The only parties still claiming to have the greatest financial interest are Johnson2 and [129]*129Danica. Virgin Islands concedes in its opposition and reply memoranda that Danica “appears to possess the largest financial interest” and should be the presumptive lead plaintiff.3 Virgin Islands Memorandum of Law in Response to the Competing Motions at 1.
Johnson argues that it has a greater financial interest than Danica because it purchased a greater number of net shares during the class period, expended a greater amount of net funds, and had greater losses.4 Danica does not contest that Johnson expended a larger amount of net funds and purchased a greater number of net shares, but does dispute that Johnson has the greatest losses. We turn to this argument now.

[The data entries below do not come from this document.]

/-- FPCR enters a call as DN and the format's flush control alone (R109). -/
theorem fpMaxNumRef_congr_fpcr {f : FpFormat} (op1 op2 : BitVec f.width) {c c' : Word} (hdn : fpcrDN c = fpcrDN c')
    (hfz : flushControl f c = flushControl f c') : fpMaxNumRef f op1 op2 c = fpMaxNumRef f op1 op2 c' := by
  rw [fpMaxNumRef_by_nans, fpMaxNumRef_by_nans, hdn, hfz]

/-- Settles O41. DN shows on two negative quiet NaNs; the flush bit shows on two smallest denormals. -/
theorem otherFpcrFieldsHaveNoEffect : Obligations.OtherFpcrFieldsHaveNoEffect := by
  refine ⟨fun f op1 op2 c c' hdn hhalf hother => fpMaxNumRef_congr_fpcr op1 op2 hdn ?_, fun f => ?_⟩
  · cases f
    case half => exact hhalf rfl
    case single => exact hother (by decide)
    case double => exact hother (by decide)
  · cases f
    case half => exact ⟨⟨0xFE00#16, 0xFE00#16, by decide⟩, ⟨1#16, 1#16, by decide⟩⟩
    case single => exact ⟨⟨0xFFC00000#32, 0xFFC00000#32, by decide⟩, ⟨1#32, 1#32, by decide⟩⟩
    case double => exact ⟨⟨0xFFF8000000000000#64, 0xFFF8000000000000#64, by decide⟩, ⟨1#64, 1#64, by decide⟩⟩

/-- Settles O42: the cases of a result; with no flush and no DN, a quiet NaN selected is kept. -/
theorem referenceResultIsAnOperand : Obligations.ReferenceResultIsAnOperand := by
  intro f op1 op2 fpcr r fl
  have hcases := fpMaxNumRef_fst_cases f op1 op2 fpcr
  constructor
  · rcases hcases with ⟨_, h⟩ | ⟨_, h⟩ | ⟨hq1, h⟩ | ⟨_, _, h | h | ⟨h, _⟩⟩
    · rw [nanOut_quieted] at h
      split_ifs at h <;> simp [r, h]
    · rw [nanOut_quieted] at h
      split_ifs at h <;> simp [r, h]
    · have hkept : fl op1 = op1 := fpFlush_of_isNaN _ ((isNaN_iff f op1).2 (.inr hq1))
      rw [nanOut_kept] at h
      split_ifs at h <;> simp [r, h, hkept]
    all_goals simp [r, fl, h]
  · intro hfz hdn hs1 hs2
    rw [hfz, hdn, hs1, hs2] at hcases
    rcases hcases with ⟨h, _⟩ | ⟨h, _⟩ | ⟨_, h⟩ | ⟨_, _, hrows⟩
    · exact absurd h Bool.false_ne_true
    · exact absurd h Bool.false_ne_true
    · exact .inl h
    · exact hrows

theorem isQNaN_fpDefaultNaN (f : FpFormat) : isQNaN f (fpDefaultNaN f) = true := by cases f <;> decide

/-- The NaN of a selected NaN is quiet (R102). -/
theorem isQNaN_nanOut {f : FpFormat} {x : BitVec f.width} {quiet : Bool} (dn : Bool) (hnan : isNaN f x = true)
    (hquiet : quiet = true ∨ isQNaN f x = true) : isQNaN f (nanOut f x quiet dn) = true := by
  have hexp := ((isNaN_iff_fields f x).1 hnan).1
  rw [nanOut]
  split_ifs with _ hq
  · exact isQNaN_fpDefaultNaN f
  · exact isQNaN_fpQuiet f x hexp
  · exact hquiet.resolve_left hq

/-- Settles O43: two numbers give a number; a NaN result is selected and quiet, or an operand of a call without a signalling NaN. -/
theorem naNResultIsQuietAndHasACause : Obligations.NaNResultIsQuietAndHasACause := by
  intro f op1 op2 fpcr
  refine ⟨fun h1 h2 => ?_, fun hnan => ?_⟩
  · rw [fpMaxNumRef_fst_of_numbers fpcr h1 h2, isNaN_maxNumeric _ h1 h2]
  · rcases fpMaxNumRef_fst_cases f op1 op2 fpcr with ⟨hs1, h⟩ | ⟨hs2, h⟩ | ⟨hq1, h⟩ | ⟨hs1, hs2, hrows⟩
    · rw [h, isQNaN_nanOut _ ((isNaN_iff f op1).2 (.inl hs1)) (.inl rfl)]
    · rw [h, isQNaN_nanOut _ ((isNaN_iff f op2).2 (.inl hs2)) (.inl rfl)]
    · rw [h, isQNaN_nanOut _ ((isNaN_iff f op1).2 (.inr hq1)) (.inr hq1)]
    · refine ((isNaN_iff f _).1 hnan).resolve_left ?_
      rcases hrows with h | h | ⟨h, _⟩
      · simp [h, hs1]
      · simp [h, hs2]
      · simp [h] at hnan

/-- Settles O44: a number is the maximum of itself and itself; the NaN rows are those of O39. -/
theorem operandAgainstItself : Obligations.OperandAgainstItself := by
  intro f x fpcr
  obtain ⟨hsnan, _, hqnan⟩ := naNResultsAndDefaultNaN f x x fpcr
  refine ⟨fun hx hflush => ?_, fun hq => hqnan hq hq, fun hs => congrArg Prod.fst (hsnan hs)⟩
  rw [fpMaxNumRef_fst_of_numbers fpcr hx hx, maxNumeric_self, fpFlush_of_not_denormal hflush]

a. Approximate Losses Suffered
No party disputes that the “last in, first out” (“LIFO”) methodology should be used to measure losses. LIFO calculates losses by assuming that the first stocks to be sold are the stocks purchased most recently prior to that sale. The alternative, “first in, first out” (“FIFO”), assumes that the first stocks to be sold are the stocks that were acquired first. Often, these first-acquired stocks were acquired outside the class period. Since sales matched with pre-class period purchases are not included in the calculation of class period losses, any gains or losses from those most recent sales would not be included in the total loss.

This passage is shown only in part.